Harness - Quality-Gated SOP Execution
A MCP server + Claude Code plugin that enforces quality gates on any multi-step workflow. Every step submission is evaluated by a separate, independent evaluator -- not self-evaluation -- using a 6-dimension scoring rubric with calibration anchors and AI slop detection.
Why This Exists
Anthropic's own research proves that when LLMs evaluate their own work, they "confidently praise their own mediocre work." A standalone evaluator tuned for skepticism is far more tractable than making a generator self-critical.

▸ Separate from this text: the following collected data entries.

-- ==== Sys2Proof/Machine/Operands.lean ====
section
/-! DEFINITION. The legal operand values (R9, R7), and the values that commands and coders compute from their
operands: the dictionary sizes (R10, R11), the distance slot and its footer (R102 to R104), the literal context (R111),
the copy distance and the length of a match. -/

namespace Sys2Proof.Machine

/-- `lc ≤ 8`, `lp ≤ 4` and `pb ≤ 4` (R9, R131). -/
def configInRange (lc lp pb : BitVec 4) : Bool :=
  lc.toNat ≤ maxLc && lp.toNat ≤ maxLp && pb.toNat ≤ maxPb

/-- `2 ≤ L ≤ 273` (R128, R129). -/
def lengthInRange (len : BitVec 9) : Bool :=
  minMatchLen ≤ len.toNat && len.toNat ≤ maxMatchLen

/-- The smallest power of two `≥ d`, for `d ≥ 2` (R11). -/
def powerOfTwoAtLeast (d : Nat) : Nat := 2 ^ (Nat.log2 (d - 1) + 1)

/-- The effective dictionary size (R10): clamped, then rounded up if `round_pow2`. -/
def effectiveDict (dictSize : BitVec 32) (roundPow2 : Bool) : Nat :=
  let d := min (max dictSize.toNat minDict) maxDict
  if roundPow2 then powerOfTwoAtLeast d else d

/-- The history size `N` (R11). -/
def historySize (dictSize : BitVec 32) (roundPow2 : Bool) : Nat :=
  powerOfTwoAtLeast (effectiveDict dictSize roundPow2)

/-- `len_state = min(L − 2, 3)` (R102). -/
def lenState (len : Nat) : Nat := min (len - 2) 3

/-- `DistSlot(dist0)` (R103). -/
def distSlot (dist0 : Nat) : Nat :=
  if dist0 ≤ startDistModel then dist0
  else
    let n := Nat.log2 dist0
    2 * n + (dist0 >>> (n - 1)) % 2

/-- `footer_bits` of a slot `≥ 4` (R104). -/
def footerBits (slot : Nat) : Nat := (slot >>> 1) - 1

/-- `base` of a slot `≥ 4` (R104). -/
def slotBase (slot : Nat) : Nat := (2 ||| (slot &&& 1)) <<< footerBits slot

/-- The literal context `ctx` (R111). -/
def litContext (lc lp : Nat) (totalPos : BitVec 64) (prevByte : Byte) : Nat :=
  ((totalPos.toNat &&& ((1 <<< lp) - 1)) <<< lc) ||| (prevByte.toNat >>> (8 - lc))

/-- `lit_idx` (R111). -/
def litIndex (lc lp : Nat) (totalPos : BitVec 64) (prevByte : Byte) : Nat :=
  clusterSize * litContext lc lp totalPos prevByte

/-- `pos_state = total_pos & ((1 << pb) − 1)` (R34, R124). -/
def positionState (pb : BitVec 4) (totalPos : BitVec 64) : BitVec 4 :=
  (totalPos &&& ((1 <<< pb.toNat) - 1)).setWidth 4

/-- `rep_dist[i]` (R38). -/
def Mru.get (m : Mru) (i : BitVec 2) : BitVec 32 :=
  if i = 0 then m.rep0 else if i = 1 then m.rep1 else if i = 2 then m.rep2 else m.rep3

/-- The copy distance `dist0 + 1`, without wrap-around (R119, R153). -/
def copyDistance (dist0 : BitVec 32) : Nat := dist0.toNat + 1

/-- The byte `k` of a 64-bit value, counted from the least significant (R133, R65). -/
def byteOf (v : BitVec 64) (k : Nat) : Byte := v.extractLsb' (8 * k) 8

/-- The property byte `lc + 9·lp + 45·pb` (R133). -/
def propertyByte (cfg : CfgRegs) : Byte :=
  BitVec.ofNat 8 (cfg.lc.toNat + 9 * cfg.lp.toNat + 45 * cfg.pb.toNat)

/-- The bytes of the stream header, in emission order (R133). -/
def headerBytes (cfg : CfgRegs) (dictEff : BitVec 32) (sizeValue : BitVec 64) : List Byte :=
  propertyByte cfg :: (List.range 4).map (byteOf (dictEff.setWidth 64)) ++
    (if cfg.hdrSize then (List.range 8).map (byteOf sizeValue) else [])

end Sys2Proof.Machine
end

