-- ==== Sys2Proof/Machine/RangeCoder.lean ====
section
/-! DEFINITION. The range coder (41_range_coder.md). Its operations work on the range coder registers, the probability
file and the bytes the running command has emitted so far; the sink takes those bytes when the command is committed
(`deliver` in Sys2Proof/Machine/Ops.lean). That is the same as taking them one by one: no operation reads the output,
and after an abort everything but the emitted bytes and the fault record is unspecified (R158; assumption log 2). -/

namespace Sys2Proof.Machine

/-- What a range-coder operation reads and writes (R85); `out` holds the bytes the running command has emitted, in
emission order. -/
structure Coder where
  rc : RangeCoder
  probs : ProbFile
  out : List Byte
deriving DecidableEq, Repr

/-- One coding step of a command: what its pseudocode calls `EncodeBit(P.t[i], b)`, or one bit of
EncodeDirectBits. -/
inductive Decision where
  /-- `EncodeBit(P.table[index], b)` (R86). -/
  | bit (table : ProbTable) (index : Nat) (b : Bool)
  /-- One equiprobable bit (R93). -/
  | direct (b : Bool)
deriving DecidableEq, Repr

/-- The bytes that `Shift_low` emits when it does not defer: the cache byte and the pending 0xFF bytes, each plus the
carry modulo 2^8 (R90). The count `cache_size − 1` is modular (R14; assumption log 6). -/
def RangeCoder.pending (rc : RangeCoder) (carry : Byte) : List Byte :=
  (rc.cache + carry) :: List.replicate (rc.cacheSize - 1).toNat (0xFF + carry)

/-- `Shift_low()` (R90). -/
def Coder.shiftLow (c : Coder) : Coder :=
  let top32 : BitVec 32 := c.rc.low.extractLsb' 32 32
  let bot32 : BitVec 32 := c.rc.low.extractLsb' 0 32
  let low : BitVec 64 := (bot32 <<< 8).setWidth 64
  if bot32 < 0xFF000000 ∨ top32 ≠ 0 then
    { c with
      out := c.out ++ c.rc.pending (top32.setWidth 8),
      rc := { c.rc with low := low, cache := (bot32 >>> 24).setWidth 8, cacheSize := 1 } }
  else
    { c with rc := { c.rc with low := low, cacheSize := c.rc.cacheSize + 1 } }

/-- `Normalize()` (R88): both actions depend on the condition (D12). -/
def Coder.normalize (c : Coder) : Coder :=
  if c.rc.width < widthMin then
    Coder.shiftLow { c with rc := { c.rc with width := c.rc.width <<< 8 } }
  else c

/-- The probability after coding `b` (R86). -/
def adapt (p : Prob) (b : Bool) : Prob :=
  if b then p - (p >>> moveBits) else p + ((probScale - p) >>> moveBits)

/-- The part of the interval that a 0 keeps (R86). -/
def bound (width : BitVec 32) (p : Prob) : BitVec 32 := (width >>> probBits) * p.setWidth 32

/-- `EncodeBit(P.t[i], b)` (R86). -/
def Coder.encodeBit (t : ProbTable) (i : Nat) (b : Bool) (c : Coder) : Coder :=
  let p := c.probs.read t i
  let cut := bound c.rc.width p
  let rc := if b then { c.rc with low := c.rc.low + cut.setWidth 64, width := c.rc.width - cut }
            else { c.rc with width := cut }
  Coder.normalize { c with rc := rc, probs := c.probs.write t i (adapt p b) }

/-- One step of `EncodeDirectBits` (R93). -/
def Coder.encodeDirect (b : Bool) (c : Coder) : Coder :=
  let width := c.rc.width >>> 1
  let step : BitVec 32 := width &&& (0 - (BitVec.ofBool b).setWidth 32)
  Coder.normalize { c with rc := { c.rc with width := width, low := c.rc.low + step.setWidth 64 } }

/-- One coding step. -/
def Coder.encode (c : Coder) : Decision → Coder
  | .bit t i b => c.encodeBit t i b
  | .direct b => c.encodeDirect b

/-- The coding steps of a command, in order. -/
def Coder.run (c : Coder) (path : List Decision) : Coder := path.foldl Coder.encode c

/-- `Flush()` (R94): five `Shift_low`. -/
def Coder.flush (c : Coder) : Coder := c.shiftLow.shiftLow.shiftLow.shiftLow.shiftLow

end Sys2Proof.Machine
end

This harness implements that insight: the entity doing the work never judges its own output.
How It Works
┌─────────────────────────────────────────────────────────────┐
│ 1. Define SOP (YAML) │
│ phases → steps → acceptance_criteria │
│ │
│ 2. Start Session │
│ harness_start("feature-dev") → session_id + step 1 │
│ │
│ 3. For each step: │
│ a. Agent does the work │
│ b. Agent submits via harness_submit_step │
│ c. Separate evaluator scores on 6 dimensions │
│ d. PASS → next step | FAIL → retry with feedback │
│ e. 3 fails → escalate to human │
│ │
│ 4. All steps pass → session complete │
└─────────────────────────────────────────────────────────────┘
Features
Evaluator System
- 3 backends: Subagent (default, no API key), Anthropic API (Haiku), OpenAI-compatible (vLLM/Ollama)
- 6 scoring dimensions: Completeness (25%), Specificity (20%), Correctness (20%), Coherence (10%), Actionability (15%), Format Compliance (10%)
- 3 profiles:
default (threshold 3.5), strict (4.0), lenient (3.0)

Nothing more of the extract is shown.